Petroleum-Gas University of Ploiești, Romania
- Former names: Petroleum and Gas Institute, University of Ploiești
- Type: Public
- Established: 1948
- Rector: Conf. dr. ing. Alin Diniță
- Academic staff: 318
- Students: 8,600 (2012–2013)
- Location: Ploiești, Romania
- Campus: Urban;
- Colors: Blue/Yellow
- Website: www.upg-ploiesti.ro

= Petroleum-Gas University of Ploiești =

University in Romania

Petroleum-Gas University of Ploiești (Universitatea Petrol-Gaze, UPG) is a public university in Ploiești, Romania.
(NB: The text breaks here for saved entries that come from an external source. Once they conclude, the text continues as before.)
-- ==== Sys2Proof/Machine/Ops.lean ====
section
/-! DEFINITION. Shared operations: reading and updating one part of the state; CRC-32 (R129); the outbound queue (R150)
with the transaction it holds (R152); causes, pending flags and notices (R167, R168); recordings and the hold (R171,
R173); usability of vectors (R166); the battery account's one event (R91, R94, R100). -/

namespace Sys2Proof.Machine

/-- The next state of an outcome, none for a fault or a refusal. -/
def nextState (o : Host.Outcome State Fault Refusal) : Option State :=
  match o with
  | .next t => some t
  | .fault _ => none
  | .refused _ => none

/-! ## One place of the state -/

/-- A bay. -/
def State.bay (s : State) (b : Fin 12) : Bay := s.bays[b]

/-- A bay replaced. -/
def State.setBay (s : State) (b : Fin 12) (x : Bay) : State := { s with bays := s.bays.set b x }

/-- A bay changed. -/
def State.onBay (s : State) (b : Fin 12) (f : Bay → Bay) : State := s.setBay b (f (s.bay b))

/-- A channel. -/
def State.channel (s : State) (c : Fin 17) : Channel := s.channels[c]

/-- A channel replaced. -/
def State.setChannel (s : State) (c : Fin 17) (x : Channel) : State := { s with channels := s.channels.set c x }

/-- A channel changed. -/
def State.onChannel (s : State) (c : Fin 17) (f : Channel → Channel) : State := s.setChannel c (f (s.channel c))

/-- The channel of a bay's meter (R1). -/
def bayChannel (b : Fin 12) : Fin 17 := ⟨b.val, by omega⟩

/-- The bay of a channel, none for a site channel (R1). -/
def channelBay (c : Fin 17) : Option (Fin 12) := bayOf c.val

/-- A pair's configuration. -/
def State.pair (s : State) (p : Fin 6) : PairConfig := s.pairs[p]

/-- A pair's configuration replaced. -/
def State.setPair (s : State) (p : Fin 6) (c : PairConfig) : State := { s with pairs := s.pairs.set p c }

/-- A vector's shadow. -/
def State.vector (s : State) (v : Fin 8) : NoticeVector := s.nu.vectors[v]

/-- A vector's shadow replaced. -/
def State.setVector (s : State) (v : Fin 8) (x : NoticeVector) : State :=
  { s with nu := { s.nu with vectors := s.nu.vectors.set v x } }

/-! ## CRC-32 -/

/-- One step of the CRC register (R129). -/
def crcStep (r : Word) : Word := if r.getLsbD 0 then (r >>> 1) ^^^ 0xEDB88320 else r >>> 1

/-- One byte taken into the register (R129). -/
def crcByte (r : Word) (b : Byte) : Word := Nat.repeat crcStep 8 (r ^^^ b.setWidth 32)

/-- The CRC-32 of a sequence of bytes (R129). -/
def crc32 (bytes : List Byte) : Word := ~~~(bytes.foldl crcByte 0xFFFFFFFF)

/-- The chain start of an epoch (R130). -/
def chainStart (epoch : Word) : Word := crc32 (wordBytes epoch)

/-! ## The outbound queue and the transaction it holds -/

/-- An entry added at the tail (R150). An accepted transaction that is not held is not judged against it (the model's choice,
log 41). -/
def State.enqueue (s : State) (e : Entry) : State := { s with pu := { s.pu with queue := s.pu.queue ++ [e] } }

/-- The part completes a controller transaction (R143). -/
def State.completeC (s : State) (ok : Bool) (data : List Word) : State :=
  { s with pu := { s.pu with cport := .empty, completion := some { ok := ok, data := data } } }

/-- An accepted transaction that nothing holds goes on: the part completes it OK itself when it has nothing for memory
(R145, R146), and otherwise it waits for the arbiter (R151). -/
def State.proceed (s : State) (a : Access) : State :=
  match a with
  | .read _ owned =>
    if owned.all Option.isSome then s.completeC true (owned.map fun o => o.getD 0)
    else { s with pu := { s.pu with cport := .waiting a } }
  | .write _ words _ =>
    if words.all fun w => w.lanes == 0 then s.completeC true []
    else { s with pu := { s.pu with cport := .waiting a } }

/-- An accepted or released transaction is judged against the queue: held until the last entry it touches is gone, or
going on (R152). It is judged at these two instants only: an entry queued while it waits unheld for the arbiter does not hold
it (the model's choice, log 41). -/
def State.judgeHit (s : State) (a : Access) : State :=
  match a.lastMet s.pu.queue with
  | 0 => s.proceed a
  | n + 1 => { s with pu := { s.pu with cport := .hitHeld a (n + 1) } }

/-- The held transaction after the first n' entries it waits for are left: released and judged afresh when none is left
(R152). -/
def State.holdUpTo (s : State) (a : Access) (n : Nat) : State :=
  match n with
  | 0 => s.judgeHit a
  | n + 1 => { s with pu := { s.pu with cport := .hitHeld a (n + 1) } }

/-- The head entry removed on its completion (R150), and a transaction held on it released (R152). -/
def State.popHead (s : State) : State :=
  let t := { s with pu := { s.pu with queue := s.pu.queue.tail } }
  match s.pu.cport with
  | .hitHeld a n => t.holdUpTo a (n - 1)
  | .empty | .anchorHeld _ | .waiting _ | .granted _ => t

/-- Entries removed without completion (R150): those that `drop` names and whose performance has not begun. A held
transaction keeps waiting for the last entry it touches among those left of the ones it waited for, and is released
when there is none (R152). -/
def State.removeEntries (s : State) (drop : EntryKind → Bool) : State :=
  let keep := fun e : Entry => e.begun || !drop e.kind
  let t := { s with pu := { s.pu with queue := s.pu.queue.filter keep } }
  match s.pu.cport with
  | .hitHeld a n => t.holdUpTo a (a.lastMet ((s.pu.queue.take n).filter keep))
  | .empty | .anchorHeld _ | .waiting _ | .granted _ => t

/-! ## Causes and notices -/

/-- The address a vector's shadow is used at: reduced to the address space and rounded down to a word (R166). -/
def noticeAddr (a : Word) : Nat := a.toNat % Config.spaceBytes / 4 * 4

/-- Whether a notice address is usable: outside the anchor page and both windows (R166). -/
def State.addrUsable (s : State) (a : Word) : Bool :=
  !inAnchor (noticeAddr a) && !s.rw.geometry.holds (noticeAddr a) && !s.sw.holds (noticeAddr a)

/-- A vector is deliverable (R167). -/
def State.deliverable (s : State) (v : Fin 8) : Bool :=
  s.nu.enable && !s.nu.allMask && !(s.vector v).masked && (s.vector v).usable

/-- A notice entry is queued for a vector and its queued mark set (R167). -/
def State.queueNotice (s : State) (v : Fin 8) : State :=
  (s.enqueue { kind := .notice v, addr := noticeAddr (s.vector v).addr, bytes := wordBytes (s.vector v).data }).setVector v
    { s.vector v with queued := true }

/-- A cause fires (R167); while notices are disabled, and until the link is ATTACHED, it is dropped (R169). -/
def State.fire (s : State) (c : Cause) : State :=
  let v := s.nu.causeMap[c.number]
  if !s.nu.enable || s.pu.link != .attached then s
  else if s.deliverable v then (if (s.vector v).queued then s else s.queueNotice v)
  else s.setVector v { s.vector v with pending := true }

/-- A pending vector that is deliverable is released (R168). -/
def State.releaseVector (s : State) (v : Fin 8) : State :=
  if (s.vector v).pending && s.deliverable v then
    let t := s.setVector v { s.vector v with pending := false }
    if (s.vector v).queued then t else t.queueNotice v
  else s

/-- Every pending vector that is deliverable is released, in ascending vector number (R168). -/
def State.releaseVectors (s : State) : State := (List.finRange 8).foldl State.releaseVector s

/-- Every pending flag is cleared when the enable is off (R168). -/
def State.dropPending (s : State) : State :=
  if s.nu.enable then s
  else { s with nu := { s.nu with vectors := s.nu.vectors.map fun x => { x with pending := false } } }

/-! ## The Error Log -/

/-- The list with a recording appended while it holds fewer than 4 records (R171 step 3). -/
def ErrorLog.append (el : ErrorLog) (r : ErrorRecord) : ErrorLog :=
  if el.records.length < 4 then { el with records := el.records ++ [r] } else { el with overflow := true }

/-- What a recording changes in the log itself (R171 steps 1 to 4 and 6). -/
def ErrorLog.take (el : ErrorLog) (r : ErrorRecord) : ErrorLog :=
  let k := r.recording.kind
  let marked := { el with status := el.status ||| k.bit }
  if inKindSet el.masked k then marked
  else
    let listed := marked.append r
    { listed with first := listed.first.or (some k), hold := listed.hold || inKindSet el.holds k }

/-- A block hands the Error Log a recording (R171): the log takes it, ERROR_RECORDED fires unless the kind is masked, and
HOLD_CHANGED fires when the site enters HOLD. -/
def State.record (s : State) (r : Recording) : State :=
  let t := { s with el := s.el.take { recording := r, time := s.clock.siteTime, round := s.al.round } }
  if inKindSet s.el.masked r.kind then t
  else
    let u := t.fire .errorRecorded
    if t.el.hold && !s.el.hold then u.fire .holdChanged else u

/-- Some kind has its status set, is unmasked and has severity HOLD (R173, R175, R177). -/
def ErrorLog.mustHold (el : ErrorLog) : Bool := (el.status &&& ~~~el.masked &&& el.holds) != 0

/-! ## Usability of vectors -/

/-- VECTOR_FAULT is recorded for a vector (R166). -/
def State.vectorFault (s : State) (v : Fin 8) : State :=
  s.record { kind := .vectorFault, addr := some (field (noticeAddr (s.vector v).addr)), detail := field v.val }

/-- Every vector's usability as the windows now stand, nothing recorded. -/
def State.judgeUsable (s : State) : State :=
  { s with nu := { s.nu with vectors := s.nu.vectors.map fun x => { x with usable := s.addrUsable x.addr } } }

/-- Usability judged again on a new geometry (R166): a vector that turns from usable to unusable records VECTOR_FAULT,
and pending vectors that become deliverable are released (R168). Where one change makes several vectors unusable the spec
orders neither their records nor the releases: the model judges every vector first, then records in ascending vector
number, then releases (the model's choice, log 28). -/
def State.windowsChanged (s : State) : State :=
  ((List.finRange 8).foldl (fun t v => if (s.vector v).usable && !(t.vector v).usable then t.vectorFault v else t)
    s.judgeUsable).releaseVectors

/-! ## The Battery Account's event -/

/-- The state by the sign of a driven setpoint (R94). -/
def batteryStateOf (setpoint : Int) : BatteryState :=
  if 0 < setpoint then .charging else if setpoint < 0 then .discharging else .idle

/-- The account with at-reserve judged (R91). -/
def BatteryAccount.judged (b : BatteryAccount) : BatteryAccount :=
  { b with atReserve := b.calibrated && decide (b.eb ≤ b.reserve) }

/-- One event of the Battery Account (R100): the account after it, at-reserve judged, with BATTERY_EVENT fired once and
the last event record replaced when the event gave a reason. -/
def State.batteryEvent (s : State) (b : BatteryAccount) : State :=
  let n := b.judged
  let r : BatteryReasons :=
    { state := n.state != s.ba.state, reserve := n.atReserve != s.ba.atReserve, calibrated := n.calibrated && !s.ba.calibrated }
  if r.state || r.reserve || r.calibrated then
    { s with ba := { n with lastEvent := some { reasons := r, stateAfter := n.state, time := s.clock.siteTime, round := s.al.round } } }.fire
      .batteryEvent
  else { s with ba := n }

end Sys2Proof.Machine
end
Founded in 1948 under the name of Institute of Petroleum and Gas, in response to the increasing industrialization in Romania and the lack of high level education in the petroleum and gas fields, it gained fast the status of university, hence changing its name to the actual one in 1993 and extending with new faculties and departments in the field of economic sciences and humanities.

The UPG's academic structure includes 5 faculties: Faculty of Petroleum and Gas Engineering, Faculty of Mechanical and Electrical Engineering, Faculty of Petroleum Technology and Petrochemistry, Faculty of Economic Sciences and Faculty of Letters and Sciences.